Locate the word "rounding" in the material, then show every line that holds it.

> [RECORDS FOR THIS EXERCISE]:

····················

-- ==== Sys2Proof/Machine/Float.lean ====
section
/-! DEFINITION. Exact arithmetic on the number formats of the engines: decoding, addition, multiplication, the special
functions, and one rounding to nearest with ties to even (R180, R197 to R200, R210, R215, R218, R223). -/

namespace Sys2Proof.Machine

/-- The exact value of an element: NaN, an infinity, or (-1)^neg × m × 2^e. Zeros keep their sign. -/
inductive FV where
  | nan
  | inf (neg : Bool)
  | fin (neg : Bool) (m : Nat) (e : Int)
  deriving DecidableEq, Repr

/-- How a floating-point format uses its largest exponent (R180). -/
inductive Specials where
  /-- Infinities and NaNs as IEEE 754 has them. -/
  | ieee
  /-- All ones is NaN; no infinity (E4M3). -/
  | oneNan
  /-- Every code is a finite number. -/
  | none
  deriving DecidableEq, Repr

/-- A binary floating-point format. -/
structure FFmt where
  expBits : Nat
  manBits : Nat
  bias : Nat
  specials : Specials
  deriving DecidableEq, Repr

/-- FP32 (R210). -/
def fp32 : FFmt := ⟨8, 23, 127, .ieee⟩
/-- BF16 (R180). -/
def bf16 : FFmt := ⟨8, 7, 127, .ieee⟩
/-- FP16 (R180). -/
def fp16 : FFmt := ⟨5, 10, 15, .ieee⟩
/-- E4M3 (R180). -/
def e4m3 : FFmt := ⟨4, 3, 7, .oneNan⟩
/-- E5M2 (R180). -/
def e5m2 : FFmt := ⟨5, 2, 15, .ieee⟩
/-- MXFP6 E3M2 (R180). -/
def e3m2 : FFmt := ⟨3, 2, 3, .none⟩
/-- MXFP6 E2M3 (R180). -/
def e2m3 : FFmt := ⟨2, 3, 1, .none⟩
/-- MXFP4 E2M1 (R180). -/
def e2m1 : FFmt := ⟨2, 1, 1, .none⟩

/-- The value of code `v` of a format. -/
def FFmt.decode (f : FFmt) (v : Nat) : FV :=
  let man := v % 2 ^ f.manBits
  let ex := v / 2 ^ f.manBits % 2 ^ f.expBits
  let neg := bit v (f.manBits + f.expBits)
  let top := 2 ^ f.expBits - 1
  if f.specials = .ieee ∧ ex = top then (if man = 0 then .inf neg else .nan)
  else if f.specials = .oneNan ∧ ex = top ∧ man = 2 ^ f.manBits - 1 then .nan
  else if ex = 0 then .fin neg man (1 - (f.bias : Int) - (f.manBits : Int))
  else .fin neg (man + 2 ^ f.manBits) ((ex : Int) - (f.bias : Int) - (f.manBits : Int))

/-- The canonical NaN of a format (R200, R223). -/
def FFmt.nan (f : FFmt) : Nat :=
  match f.specials with
  | .oneNan => 2 ^ (f.manBits + f.expBits) - 1
  | _ => (2 ^ f.expBits - 1) * 2 ^ f.manBits + 2 ^ (f.manBits - 1)

/-- The code of the largest finite magnitude. -/
def FFmt.maxCode (f : FFmt) : Nat :=
  match f.specials with
  | .ieee => (2 ^ f.expBits - 1) * 2 ^ f.manBits - 1
  | .oneNan => 2 ^ (f.manBits + f.expBits) - 2
  | .none => 2 ^ (f.manBits + f.expBits) - 1

/-- `m / 2^k` rounded to nearest, ties to even. -/
def rneShift (m k : Nat) : Nat :=
  let q := m >>> k
  let r := m % 2 ^ k
  if k = 0 then m
  else if 2 ^ (k - 1) < r then q + 1
  else if r = 2 ^ (k - 1) then q + q % 2
  else q

/-- The code of |m × 2^e| before overflow is looked at. -/
def FFmt.magnitude (f : FFmt) (m : Nat) (e : Int) : Nat :=
  if m = 0 then 0
  else
    let qmin : Int := 1 - (f.bias : Int) - (f.manBits : Int)
    let q := max (e + (Nat.log2 m : Int) - (f.manBits : Int)) qmin
    let u := if q ≤ e then m <<< (e - q).toNat else
      let k := (q - e).toNat
      if Nat.log2 m + 2 < k then 0 else rneShift m k
    (q - qmin).toNat * 2 ^ f.manBits + u

/-- Round a value to a format (R199, R223). With `sat`, overflow and infinity give the largest finite value. -/
def FFmt.encode (f : FFmt) (sat : Bool) (x : FV) : Nat :=
  let sign := fun (neg : Bool) => b2n neg * 2 ^ (f.manBits + f.expBits)
  let overflow := fun (neg : Bool) =>
    if sat then sign neg + f.maxCode
    else match f.specials with
      | .ieee => sign neg + (2 ^ f.expBits - 1) * 2 ^ f.manBits
      | _ => f.nan
  match x with
  | .nan => f.nan
  | .inf neg => overflow neg
  | .fin neg m e =>
    let c := f.magnitude m e
    if f.maxCode < c then overflow neg else sign neg + c

/-- The signed integer `m` in units of 2^e. -/
def FV.ofInt (m : Int) (e : Int) : FV := .fin (decide (m < 0)) m.natAbs e

/-- The signed mantissa. -/
def signedMan (neg : Bool) (m : Nat) : Int := if neg then -(m : Int) else m

/-- m1 × 2^e1 + m2 × 2^e2 as a mantissa and an exponent. -/
def addExact (m1 : Int) (e1 : Int) (m2 : Int) (e2 : Int) : Int × Int :=
  let e := min e1 e2
  (m1 * 2 ^ (e1 - e).toNat + m2 * 2 ^ (e2 - e).toNat, e)

/-- The exact sum; an exact zero of non-zero or opposite operands is +0.0, as IEEE 754 has it under rounding to nearest. -/
def FV.add : FV → FV → FV
  | .nan, _ => .nan
  | _, .nan => .nan
  | .inf a, .inf b => if a = b then .inf a else .nan
  | .inf a, _ => .inf a
  | _, .inf b => .inf b
  | .fin n1 m1 e1, .fin n2 m2 e2 =>
    if m1 = 0 ∧ m2 = 0 then .fin (n1 && n2) 0 0
    else
      let r := addExact (signedMan n1 m1) e1 (signedMan n2 m2) e2
      FV.ofInt r.1 r.2

/-- Negation. -/
def FV.neg : FV → FV
  | .nan => .nan
  | .inf n => .inf (!n)
  | .fin n m e => .fin (!n) m e

/-- The exact product. -/
def FV.mul : FV → FV → FV
  | .nan, _ => .nan
  | _, .nan => .nan
  | .inf a, .inf b => .inf (a != b)
  | .inf a, .fin n m _ => if m = 0 then .nan else .inf (a != n)
  | .fin n m _, .inf a => if m = 0 then .nan else .inf (a != n)
  | .fin n1 m1 e1, .fin n2 m2 e2 => .fin (n1 != n2) (m1 * m2) (e1 + e2)

/-- Times 2^k. -/
def FV.scale (k : Int) : FV → FV
  | .fin n m e => .fin n m (e + k)
  | x => x

/-- Is it an infinity, a NaN? -/
def FV.isNan : FV → Bool
  | .nan => true
  | _ => false
def FV.isInf : FV → Bool
  | .inf _ => true
  | _ => false

/-- `x < y` as real numbers or infinities, with −0.0 below +0.0 (R215). NaN compares with nothing. -/
def FV.lt : FV → FV → Bool
  | .nan, _ => false
  | _, .nan => false
  | .inf a, .inf b => a && !b
  | .inf a, _ => a
  | _, .inf b => !b
  | .fin n1 m1 e1, .fin n2 m2 e2 =>
    let d := (addExact (signedMan n1 m1) e1 (-(signedMan n2 m2)) e2).1
    if m1 = 0 ∧ m2 = 0 then n1 && !n2 else decide (d < 0)

/-- `x < y` as numbers: the two zeros are equal (R222). -/
def FV.below (x y : FV) : Bool :=
  match x, y with
  | .fin _ 0 _, .fin _ 0 _ => false
  | _, _ => x.lt y

/-! ### FP32 operations on bit patterns (R215) -/

/-- The value of an FP32 pattern. -/
def f32 (a : Nat) : FV := fp32.decode a
/-- One rounding to FP32. -/
def toF32 (x : FV) : Nat := fp32.encode false x

/-- ADD, SUB, MUL and FMA. -/
def fAdd (a b : Nat) : Nat := toF32 ((f32 a).add (f32 b))
def fSub (a b : Nat) : Nat := toF32 ((f32 a).add (f32 b).neg)
def fMul (a b : Nat) : Nat := toF32 ((f32 a).mul (f32 b))
def fFma (a b c : Nat) : Nat := toF32 (((f32 a).mul (f32 b)).add (f32 c))

/-- MIN and MAX. -/
def fMin (a b : Nat) : Nat :=
  if (f32 a).isNan || (f32 b).isNan then fp32.nan else if (f32 b).lt (f32 a) then b else a
def fMax (a b : Nat) : Nat :=
  if (f32 a).isNan || (f32 b).isNan then fp32.nan else if (f32 a).lt (f32 b) then b else a

/-- ABS and NEG. -/
def fAbs (a : Nat) : Nat := if (f32 a).isNan then fp32.nan else a % 2 ^ 31
def fNeg (a : Nat) : Nat := if (f32 a).isNan then fp32.nan else (a ^^^ 2 ^ 31)

/-! ### Special functions (R218)

Each is the exact result rounded once. A result that is not a binary number is irrational or a non-terminating quotient:
it is computed to far more bits than any such result needs to be told from a tie, with a last bit set to stand for the
rest. -/

/-- The integer square root of `n` by `k` bits, most significant first. -/
def isqrtBits (n : Nat) : Nat → Nat → Nat
  | 0, r => r
  | k + 1, r =>
    let c := r + 2 ^ k
    isqrtBits n k (if c * c ≤ n then c else r)

/-- The integer square root. -/
def isqrt (n : Nat) : Nat := isqrtBits n (Nat.log2 n / 2 + 1) 0

/-- RCP. -/
def fRcp (a : Nat) : Nat :=
  match f32 a with
  | .nan => fp32.nan
  | .inf n => b2n n * 2 ^ 31
  | .fin n m e =>
    if m = 0 then toF32 (.inf n)
    else
      let q := 2 ^ 64 / m
      toF32 (.fin n (2 * q + b2n (q * m ≠ 2 ^ 64)) (-65 - e))

/-- RSQRT. -/
def fRsqrt (a : Nat) : Nat :=
  match f32 a with
  | .nan => fp32.nan
  | .inf n => if n then fp32.nan else 0
  | .fin n m e =>
    if m = 0 then toF32 (.inf n)
    else if n then fp32.nan
    else
      let odd := e % 2 = 1
      let m := if odd then 2 * m else m
      let e := if odd then e - 1 else e
      let q := isqrt (2 ^ 128 / m)
      toF32 (.fin false (2 * q + b2n (q * q * m ≠ 2 ^ 128)) (-65 - e / 2))

/-- ln 2 in units of 2^-192: the sum of 1 / (k 2^k). -/
def ln2Fixed : Nat := (List.range 200).foldl (fun n k => n + 2 ^ 192 / ((k + 1) * 2 ^ (k + 1))) 0

/-- The terms of exp y from the `i`th on, `n` of them: `term` is y^i / i!, in units of 2^-192. -/
def expSeries (y : Nat) : Nat → Nat → Nat → Nat
  | 0, _, _ => 0
  | n + 1, i, term => term + expSeries y n (i + 1) (term * y / 2 ^ 192 / (i + 1))

/-- 2^f for 0 ≤ f < 1, both in units of 2^-192. -/
def exp2Frac (f : Nat) : Nat := expSeries (f * ln2Fixed / 2 ^ 192) 60 0 (2 ^ 192)

/-- EXP2. (log 37: UNVERIFIED) -/
def fExp2 (a : Nat) : Nat :=
  match f32 a with
  | .nan => fp32.nan
  | .inf n => if n then 0 else 0x7F800000
  | .fin n m e =>
    if m = 0 then 0x3F800000
    else
      let x := signedMan n m
      -- x in units of 2^-192, exactly: an FP32 exponent is at least -149
      let v := x * 2 ^ (e + 192).toNat
      let i := v / 2 ^ 192
      let f := (v % 2 ^ 192).toNat
      if 128 ≤ i then 0x7F800000
      else if i < -151 then 0
      else if f = 0 then toF32 (.fin false 1 i)
      else toF32 (.fin false (2 * exp2Frac f + 1) (i - 193))

/-- The bits of log2 y for y = `y` / 2^320 in [1, 2), `n` of them, by repeated squaring. -/
def log2Bits : Nat → Nat → Nat → Nat
  | 0, _, acc => acc
  | n + 1, y, acc =>
    let y2 := y * y / 2 ^ 320
    if 2 ^ 321 ≤ y2 then log2Bits n (y2 / 2) (2 * acc + 1) else log2Bits n y2 (2 * acc)

/-- LOG2. (log 37: UNVERIFIED) -/
def fLog2 (a : Nat) : Nat :=
  match f32 a with
  | .nan => fp32.nan
  | .inf n => if n then fp32.nan else 0x7F800000
  | .fin n m e =>
    if m = 0 then 0xFF800000
    else if n then fp32.nan
    else
      let k := Nat.log2 m
      let i : Int := e + (k : Int)
      if m = 2 ^ k then (if i = 0 then 0 else toF32 (FV.ofInt i 0))
      else
        let b := log2Bits 128 (m * 2 ^ (320 - k)) 0
        toF32 (FV.ofInt (i * 2 ^ 129 + 2 * (b : Int) + 1) (-129))

/-! ### Conversion to integers (R223) -/

/-- The integer nearest to a value, ties to even, clamped to `lo` to `hi`; NaN gives 0. -/
def FV.toInt (lo hi : Int) : FV → Int
  | .nan => 0
  | .inf n => if n then lo else hi
  | .fin n m e =>
    let u : Nat :=
      if 0 ≤ e then (if 64 < e then (if m = 0 then 0 else 2 ^ 64) else m * 2 ^ e.toNat)
      else
        let k := (-e).toNat
        if Nat.log2 m + 2 < k then 0 else rneShift m k
    max lo (min hi (signedMan n u))

/-- The low `w` bits of a signed integer. -/
def wrap (w : Nat) (v : Int) : Nat := (v % (2 : Int) ^ w).toNat

end Sys2Proof.Machine
end

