-- ==== Sys2Proof/Machine/HostPort.lean ====
section
/-! DEFINITION. The host ports: CXL.mem requests, HDM decoders, links and port resets, MSI-X masks, the mailbox, DOE and
CDAT (R368 to R395). -/

namespace Sys2Proof.Machine

namespace State

/-! ### Links -/

/-- The LINK register of head `h`, its STATE, and whether the link is up: only then do requests reach the module. -/
def linkReg (h : Nat) : Nat := (Page.host h).base + 0x40
def headUp (s : State) (h : Nat) : Bool := s.getF (linkReg h) 2 0 = 2

/-- Does the module hear head `h`: its link is up and the clock of the host ports runs (R476)? -/
def headHears (s : State) (h : Nat) : Bool := s.headUp h && !s.pllLost 36

/-- LINK.STATE of head `h` as it begins to train: a port without its reference clock never trains (R490). -/
def linkTrains (s : State) (h : Nat) : Nat := b2n (if h = 0 then s.straps.refH0 else s.straps.refH1)

/-- Is CXL.mem enabled on head `h` (R372)? -/
def memUp (s : State) (h : Nat) : Bool := s.headUp h && s.getF (linkReg h) 11 11 = 0

/-- A link finishes training (R372). -/
def linkUp (s : State) (h : Nat) (rate : LinkRate) (width : Nat) (flit256 : Bool) : State :=
  let code := match rate with | .below32 => 0 | .gt32 => 1 | .gt64 => 2
  let off := decide (rate = .below32) || !(width = 16 || width = 8)
  let s := s.setReg (linkReg h) (2 + 8 * code + 32 * (width % 32) + 1024 * b2n flit256 + 2048 * b2n off)
  if off then s.log (.host h) .linkDegraded else s

/-! ### Decoding a request (R374, R381 to R384) -/

/-- The DPA base of decoder `d` of a port (R382). -/
def dpaBase (p : HostPort) (d : Nat) : Nat :=
  if d = 0 then p.hdm0.cfg.skip else p.hdm0.cfg.skip + p.hdm0.cfg.size + p.hdm1.cfg.skip

/-- The DPA of a host address, through the committed decoder whose range holds it. -/
def decodeHpa (p : HostPort) (a : Nat) : Option Nat :=
  let hit := fun (x : HdmDecoder) => x.committed && x.cfg.base ≤ a && a < x.cfg.base + x.cfg.size
  if hit p.hdm0 then some (dpaBase p 0 + (a - p.hdm0.cfg.base))
  else if hit p.hdm1 then some (dpaBase p 1 + (a - p.hdm1.cfg.base))
  else none

/-- Is the range of a DPA active (R374)? -/
def rangeActive (s : State) (dpa : Nat) : Bool := if dpa < 0x2000000000 then s.st.fieldActive else s.st.barnActive

/-- Is a head open to CXL.mem requests: enabled, with a credit to grant (R376)? -/
def takesMem (s : State) (h : Nat) : Bool := s.memUp h && (s.host h).ingress.length < 512

/-- A request is counted and enters the ingress buffer (R376). -/
def enter (s : State) (h : Nat) (w : Waiting) : State :=
  let a := (Page.host h).base
  let s := (s.addF (a + 0x68) 63 0 1).onHost h fun p => { p with ingress := p.ingress ++ [w] }
  (s.peakF (a + 0x4C) 25 16 (s.host h).ingress.length).updatePanic.drainHosts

····················

> [RESULT OF THE EXERCISE]:
functions, and one rounding to nearest with ties to even (R180, R197 to R200, R210, R215, R218, R223). -/
/-- The exact sum; an exact zero of non-zero or opposite operands is +0.0, as IEEE 754 has it under rounding to nearest. -/
/-- One rounding to FP32. -/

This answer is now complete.